Becoming Amy Lee

Photo © Eric J. Smith, Observing Amy [Lee], Griffith Observatory; Thresholds @ Los Angeles Center of Photography, First Place Winner, 2024.

I was well into adulthood when I found out that my name was literally pulled out of a hat. 

I have one sister, not quite three years older; she has an “original” name, not connected to our family. When she was born, my father advocated for Belinda. My mother emerged with her choice. 

When I was born, Belinda advocacy was renewed. My mother had a clear preference: Amy Lee. The first name, a popular one at the time, combined with her mom’s name, Lee, shortened for Leonia. 

My father offered the only solution that made sense. Pulling the name from a hat.

My mother closed her eyes, reached into the worn Cubs baseball cap, and pulled out a slip of paper. 

“It’s Amy Lee!” 

My dad smiled, and one by one unfolded the other slips of paper. All Amy Lee. 

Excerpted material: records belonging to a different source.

-- ==== Sys2Proof/Laws/Exec.lean ====
section
/-! SUPPORT. Said once: everything an operation can do. `Effect i s t` lists the next states of operation `i`;
`exec_effect` says that there are no others and `exec_next` that every operation answers one, so that a rule about the
whole machine is a case analysis over `Effect`. -/

namespace Sys2Proof.Machine

/-- The operations of FW that return a value and change nothing else. -/
def returnsOnly : Instr → Bool
  | .bdtReadBc _ | .bdtReadAddr _ | .readToggles _ _ | .statPop | .statDecode _ | .statEncode _ _ _
  | .statToHandle _ | .reqRecipient _ | .reqType _ | .reqDirection _ | .requestType _ _ _ | .setupDecode _
  | .setupEncode _ | .ctrlSetupView _ | .ctrlResultView _ | .ctrlPack _ | .notBuf _ | .notData _ | .memLoad1 _
  | .memLoad2 _ | .memLoad4 _ | .setupFetch _ => true
  | .bdtInit _ _ _ _ | .bdtSetBc _ _ | .bdtSetAddr _ _ | .bdtSetCtrl _ _ | .bdtReadCtrl _ | .flipBuf _ _
  | .flipData _ _ | .clearToggles _ _ | .oddReset | .barrier | .memStore1 _ _ | .memStore2 _ _ | .memStore4 _ _
  | .sieSetup _ _ _ _ | .sieOut _ _ _ | .sieIn _ _ => false

/-- The address and the bytes of a store. -/
def storeOf : Instr → Option (Word × List Byte)
  | .memStore1 v a => some (a, leBytes 1 (v.setWidth 32))
  | .memStore2 v a => some (a, leBytes 2 (v.setWidth 32))
  | .memStore4 v a => some (a, leBytes 4 v)
  | .bdtInit _ _ _ _ | .bdtSetBc _ _ | .bdtSetAddr _ _ | .bdtSetCtrl _ _ | .bdtReadCtrl _ | .bdtReadBc _
  | .bdtReadAddr _ | .flipBuf _ _ | .flipData _ _ | .clearToggles _ _ | .readToggles _ _ | .oddReset | .statPop
  | .statDecode _ | .statEncode _ _ _ | .statToHandle _ | .reqRecipient _ | .reqType _ | .reqDirection _
  | .requestType _ _ _ | .setupDecode _ | .setupEncode _ | .ctrlSetupView _ | .ctrlResultView _ | .ctrlPack _
  | .notBuf _ | .notData _ | .barrier | .memLoad1 _ | .memLoad2 _ | .memLoad4 _ | .setupFetch _
  | .sieSetup _ _ _ _ | .sieOut _ _ _ | .sieIn _ _ => none

@[simp] theorem returnsOnly_sieInstr (tok : Tok) (ep : Ep) (pid : DataPid) (payload : List Byte) (ack lax : Bool) :
    returnsOnly (sieInstr tok ep pid payload ack lax) = false := by
  cases tok <;> rfl

@[simp] theorem storeOf_sieInstr (tok : Tok) (ep : Ep) (pid : DataPid) (payload : List Byte) (ack lax : Bool) :
    storeOf (sieInstr tok ep pid payload ack lax) = none := by
  cases tok <;> rfl

theorem storeOf_cases {i : Instr} {a : Word} {bytes : List Byte} (h : storeOf i = some (a, bytes)) :
    (∃ v, i = .memStore1 v a) ∨ (∃ v, i = .memStore2 v a) ∨ (∃ v, i = .memStore4 v a) := by
  cases i <;> simp_all [storeOf]

/-- The next states of each operation. -/
inductive Effect (s : State) : Instr → State → Prop
  | faulted (i : Instr) (r : FaultRecord) : Effect s i (s.addFault r)
  | turnedAway (i : Instr) (q : Refusal) (hq : q ∈ refusalCodes) : Effect s i (s.setRefused q)
  | returned (i : Instr) (hi : returnsOnly i = true) (v : Value) (k : Nat) :
      Effect s i ((s.out v).useDraws k).advance
  | popped (b : Byte) (rest : List Byte) (hq : s.statQ = b :: rest) :
      Effect s .statPop ((s.out (.u8 b)).setStatQ rest).advance
  | readCtrl (h : Handle) (he : HasEp s h.ep) (v : Value) (k : Nat) :
      Effect s (.bdtReadCtrl h) (((s.setEntry h (s.entry h).afterReadCtrl).out v).useDraws k).advance
  | wroteBc (h : Handle) (bc : Half) (hm : MayAccess s h) :
      Effect s (.bdtSetBc h bc) ((s.setEntry h { s.entry h with bc := bc, bcW := true }).setPending true).advance
  | wroteAddr (h : Handle) (addr : Word) (hm : MayAccess s h) :
      Effect s (.bdtSetAddr h addr)
        ((s.setEntry h { s.entry h with addr := addr, addrW := true }).setPending true).advance
  | wroteCtrl (h : Handle) (ctrl : Byte) (p : Bool) (hm : MayAccess s h) (hp : s.pending = true → p = true) :
      Effect s (.bdtSetCtrl h ctrl)
        ((s.setEntry h { s.entry h with ctrl := ctrl, ctrlW := true }).setPending p).advance
  | initialised (h : Handle) (ctrl : Byte) (bc : Half) (addr : Word) (p : Bool) (hm : MayAccess s h) :
      Effect s (.bdtInit h ctrl bc addr)
        ((s.barrierEffect.setEntry h { s.entry h with
          ctrl := ctrl, ctrlW := true, bc := bc, bcW := true, addr := addr, addrW := true }).setPending p).advance
  | flippedBuf (ep : Ep) (dir : Dir) (he : HasEp s ep) :
      Effect s (.flipBuf ep dir) (s.setBufToggle ⟨ep, dir⟩ (notBuf (s.bufToggle ⟨ep, dir⟩))).advance
  | flippedData (ep : Ep) (dir : Dir) (he : HasEp s ep) :
      Effect s (.flipData ep dir) (s.setDataToggle ⟨ep, dir⟩ (notData (s.dataToggle ⟨ep, dir⟩))).advance
  | cleared (ep : Ep) (dir : Dir) (he : HasEp s ep) :
      Effect s (.clearToggles ep dir) ((s.setDataToggle ⟨ep, dir⟩ .data0).setBufToggle ⟨ep, dir⟩ .even).advance
  | aligned : Effect s .oddReset { s with sieOdd := Vector.replicate 32 .even, pc := s.pc + 1 }
  | barrier : Effect s .barrier s.barrierEffect.advance
  | stored (i : Instr) (a : Word) (bytes : List Byte) (hi : storeOf i = some (a, bytes))
      (hf : a.toNat + bytes.length ≤ 2 ^ 32) :
      Effect s i ((s.setMem (s.mem.writeBytes a.toNat bytes)).setPending true).advance
  | answered (tok : Tok) (ep : Ep) (pid : DataPid) (payload : List Byte) (ack lax : Bool) (ev : BusEvent) (k : Nat) :
      Effect s (sieInstr tok ep pid payload ack lax) ((s.bus ev).useDraws k)
  | completed (tok : Tok) (ep : Ep) (pid : DataPid) (payload : List Byte) (ack lax : Bool) (bytes : List Byte)
      (n : Half) (ev : BusEvent) (k : Nat) (hc : Completes s tok ep bytes n) :
      Effect s (sieInstr tok ep pid payload ack lax) (completedState s tok ep bytes n ev k)

/-- The operation answers a next state, one of `Effect`. -/
def Answers (s : State) (i : Instr) : Prop := ∃ t, exec i s = .next t ∧ Effect s i t

theorem answers_returns {s : State} {i : Instr} (hi : returnsOnly i = true) (v : Value)
    (he : exec i s = .next (s.out v).advance) : Answers s i :=
  ⟨_, he, .returned i hi v 0⟩

theorem answers_withEntry {s : State} {i : Instr} {h : Handle} {kind : AccessKind} {k : Bool → Result}
    (hk : ∀ b, (kind = .write → b = false ∧ MayAccess s h) → ∃ t, k b = .next t ∧ Effect s i t) :
    ∃ t, withEntry h kind s k = .next t ∧ Effect s i t := by
  rcases withEntry_cases h kind s k with ⟨f, d, hw, -⟩ | ⟨hm, hw⟩ | ⟨rfl, -, -, hw⟩
  · exact ⟨_, hw, .faulted i _⟩
  · rw [hw]; exact hk false (fun _ => ⟨rfl, hm⟩)
  · rw [hw]; exact hk true (fun h => by cases h)

theorem answers_withChannel {s : State} {i : Instr} {c : Channel} {t : State}
    (he : exec i s = withChannel c s (.next t)) (hk : HasEp s c.ep → Effect s i t) : Answers s i := by
  rw [Answers, he]
  rcases withChannel_cases c s (.next t) with ⟨r, hw⟩ | ⟨hc, hw⟩
  · exact ⟨_, hw, .faulted i r⟩
  · exact ⟨_, hw, hk hc⟩

theorem answers_withMem {s : State} {i : Instr} {a : Word} {n : Nat} {kind : MemKind} {t : State}
    (he : exec i s = withMem a n kind s (.next t)) (hk : a.toNat + n ≤ 2 ^ 32 → Effect s i t) : Answers s i := by
  rw [Answers, he]
  rcases withMem_cases a n kind s (.next t) with ⟨r, hw⟩ | ⟨q, hq, hw⟩ | ⟨hf, hw⟩
  · exact ⟨_, hw, .faulted i r⟩
  · exact ⟨_, hw, .turnedAway i q (by rcases hq with rfl | rfl <;> simp [refusalCodes])⟩
  · exact ⟨_, hw, hk hf⟩

theorem answers_sie (s : State) (tok : Tok) (ep : Ep) (pid : DataPid) (payload : List Byte) (ack lax : Bool) :
    Answers s (sieInstr tok ep pid payload ack lax) := by
  obtain ⟨pid', payload', ack', lax', he⟩ : ∃ pid' payload' ack' lax',
      exec (sieInstr tok ep pid payload ack lax) s = sieTransaction tok ep pid' payload' ack' lax' s := by
    cases tok with
    | setup => exact ⟨pid, payload, false, lax, rfl⟩
    | out => exact ⟨pid, payload, false, false, rfl⟩
    | inn => exact ⟨.data0, [], ack, false, rfl⟩
  rw [Answers, he]
  rcases sieTransaction_cases tok ep pid' payload' ack' lax' s with
    ⟨ev, k, h⟩ | ⟨hh, h⟩ | ⟨q, hq, h⟩ | ⟨bytes, n, ev, k, hc, h⟩
  · exact ⟨_, h, .answered ..⟩
  · exact ⟨_, h, .faulted _ _⟩
  · exact ⟨_, h, .turnedAway _ q hq⟩
  · exact ⟨_, h, .completed _ _ _ _ _ _ _ _ _ _ hc⟩

theorem setCtrl_answers (s : State) (h : Handle) (ctrl : Byte) : Answers s (.bdtSetCtrl h ctrl) := by
  simp only [Answers, exec, execBdtSetCtrl]
  refine answers_withEntry fun b hb => ?_
  obtain ⟨rfl, hm⟩ := hb rfl
  rcases fwWriteCtrl_cases h ctrl s with ⟨-, -, hw⟩ | ⟨p, hw, hp⟩
  · rw [hw]; exact ⟨_, rfl, .faulted _ _⟩
  · rw [hw]; exact ⟨_, rfl, .wroteCtrl h ctrl p hm hp⟩

theorem setEntry_barrierEffect {s : State} {h : Handle} (e : BdtEntry) (he : e.sync = .acquired) :
    (s.setEntry h e).barrierEffect = s.barrierEffect.setEntry h e := by
  have : mapTable BdtEntry.afterBarrier (s.bdt.set (handleIndex h) e) =
      (mapTable BdtEntry.afterBarrier s.bdt).set (handleIndex h) e := by
    apply Vector.ext
    intro i hi
    simp only [getElem_mapTable, Vector.getElem_set]
    split
    · simp [BdtEntry.afterBarrier, he]
    · rfl
  simp only [State.barrierEffect, State.setEntry, this]

theorem writeBc_writeAddr (s : State) (h : Handle) (bc : Half) (addr : Word) :
    (s.writeBc h bc).writeAddr h addr =
      s.setEntry h { s.entry h with bc := bc, bcW := true, addr := addr, addrW := true } := by
  simp only [State.writeBc, State.writeAddr, entry_setEntry_same, setEntry_setEntry]

theorem init_answers (s : State) (h : Handle) (ctrl : Byte) (bc : Half) (addr : Word) :
    Answers s (.bdtInit h ctrl bc addr) := by
  simp only [Answers, exec, execBdtInit]
  refine answers_withEntry fun b hb => ?_
  obtain ⟨rfl, hm⟩ := hb rfl
  have hs : ((s.writeBc h bc).writeAddr h addr).barrierEffect = s.barrierEffect.setEntry h
      { s.entry h with bc := bc, bcW := true, addr := addr, addrW := true } := by
    rw [writeBc_writeAddr, setEntry_barrierEffect _ (by exact hm.isAcquired)]
  rw [hs]
  rcases fwWriteCtrl_cases h ctrl (s.barrierEffect.setEntry h
      { s.entry h with bc := bc, bcW := true, addr := addr, addrW := true }) with ⟨-, hp, -⟩ | ⟨p, hw, -⟩
  · exact absurd hp (by simp)
  · rw [hw]
    rw [entry_setEntry_same, setEntry_setEntry]
    exact ⟨_, rfl, .initialised h ctrl bc addr p hm⟩

theorem statPop_answers (s : State) : Answers s .statPop := by
  cases hq : s.statQ with
  | nil =>
    exact answers_returns rfl .empty (by simp only [exec, execStatPop, hq])
  | cons b rest =>
    exact ⟨_, by simp only [exec, execStatPop, hq], .popped b rest hq⟩

theorem readCtrl_answers (s : State) (h : Handle) : Answers s (.bdtReadCtrl h) := by
  by_cases he : hasEndpoint s.cfg h.ep = true
  · exact ⟨_, by simp only [exec, execBdtReadCtrl, he, if_true]; rfl, .readCtrl h ((hasEndpoint_iff ..).1 he) _ _⟩
  · exact ⟨_, by simp only [exec, execBdtReadCtrl, he]; rfl, .faulted _ _⟩

/-- Every operation answers a next state, one of `Effect`. -/
theorem answers (i : Instr) (s : State) : Answers s i := by
  cases i with
  | bdtInit h ctrl bc addr => exact init_answers s h ctrl bc addr
  | bdtSetBc h bc => exact answers_withEntry fun b hb => ⟨_, rfl, .wroteBc h bc (hb rfl).2⟩
  | bdtSetAddr h addr => exact answers_withEntry fun b hb => ⟨_, rfl, .wroteAddr h addr (hb rfl).2⟩
  | bdtSetCtrl h ctrl => exact setCtrl_answers s h ctrl
  | bdtReadCtrl h => exact readCtrl_answers s h
  | bdtReadBc h =>
    simp only [Answers, exec, execBdtReadBc]
    exact answers_withEntry fun _ _ => ⟨_, rfl, .returned _ rfl _ _⟩
  | bdtReadAddr h =>
    simp only [Answers, exec, execBdtReadAddr]
    exact answers_withEntry fun _ _ => ⟨_, rfl, .returned _ rfl _ _⟩
  | flipBuf ep dir => exact answers_withChannel rfl (.flippedBuf ep dir)
  | flipData ep dir => exact answers_withChannel rfl (.flippedData ep dir)
  | clearToggles ep dir => exact answers_withChannel rfl (.cleared ep dir)
  | readToggles ep dir => exact answers_withChannel rfl fun _ => .returned _ rfl _ 0
  | oddReset => exact ⟨_, rfl, .aligned⟩
  | statPop => exact statPop_answers s
  | statDecode _ => exact answers_returns rfl _ rfl
  | statEncode _ _ _ => exact answers_returns rfl _ rfl
  | statToHandle _ => exact answers_returns rfl _ rfl
  | reqRecipient _ => exact answers_returns rfl _ rfl
  | reqType _ => exact answers_returns rfl _ rfl
  | reqDirection _ => exact answers_returns rfl _ rfl
  | requestType _ _ _ => exact answers_returns rfl _ rfl
  | setupDecode _ => exact answers_returns rfl _ rfl
  | setupEncode _ => exact answers_returns rfl _ rfl
  | ctrlSetupView _ => exact answers_returns rfl _ rfl
  | ctrlResultView _ => exact answers_returns rfl _ rfl
  | ctrlPack _ => exact answers_returns rfl _ rfl
  | notBuf _ => exact answers_returns rfl _ rfl
  | notData _ => exact answers_returns rfl _ rfl
  | barrier => exact ⟨_, rfl, .barrier⟩
  | memStore1 v a => exact answers_withMem rfl fun hf => .stored _ a _ rfl (by simpa using hf)
  | memStore2 v a => exact answers_withMem rfl fun hf => .stored _ a _ rfl (by simpa using hf)
  | memStore4 v a => exact answers_withMem rfl fun hf => .stored _ a _ rfl (by simpa using hf)
  | memLoad1 a => exact answers_withMem rfl fun _ => .returned _ rfl _ _
  | memLoad2 a => exact answers_withMem rfl fun _ => .returned _ rfl _ _
  | memLoad4 a => exact answers_withMem rfl fun _ => .returned _ rfl _ _
  | setupFetch a => exact answers_withMem rfl fun _ => .returned _ rfl _ _
  | sieSetup ep pid payload lax => exact answers_sie s .setup ep pid payload false lax
  | sieOut ep pid payload => exact answers_sie s .out ep pid payload false false
  | sieIn ep ack => exact answers_sie s .inn ep .data0 [] ack false

/-- Every operation answers a next state: none stops the machine itself (R271, R272). -/
theorem exec_next (i : Instr) (s : State) : ∃ t, exec i s = .next t :=
  (answers i s).imp fun _ h => h.1

/-- The next state of an operation is one of `Effect`. -/
theorem exec_effect {i : Instr} {s t : State} (h : exec i s = .next t) : Effect s i t := by
  obtain ⟨u, hu, he⟩ := answers i s
  rw [h] at hu
  cases hu
  exact he

end Sys2Proof.Machine
end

I’ve mostly been known as Amy, my whole life, although I experienced a deep connection to my grandma and midddle-namesake into my 40s. For the past decade or so, I’ve been settling into myself a bit more; becoming more Amy-ly, in new ways. 

2025 was a year of transformation, on many levels, some imposed, some chosen, some still in process. One aspect of transformation has involved expanding my name to hold its fullness: evolving more formally, from Amy to Amy Lee. 

Some friends have called me Amy Lee for years. Some family, especially my grandma, used it to make a point. In some cases, to signal that my embodiment is connected to a lineage; for better and worse, and sometimes not that great. Certainly the Full Name came out when I was in trouble, to underscore a parenting lesson. 

I’m looking forward to a more intentional relationship to my name, and identity, personally and otherwise.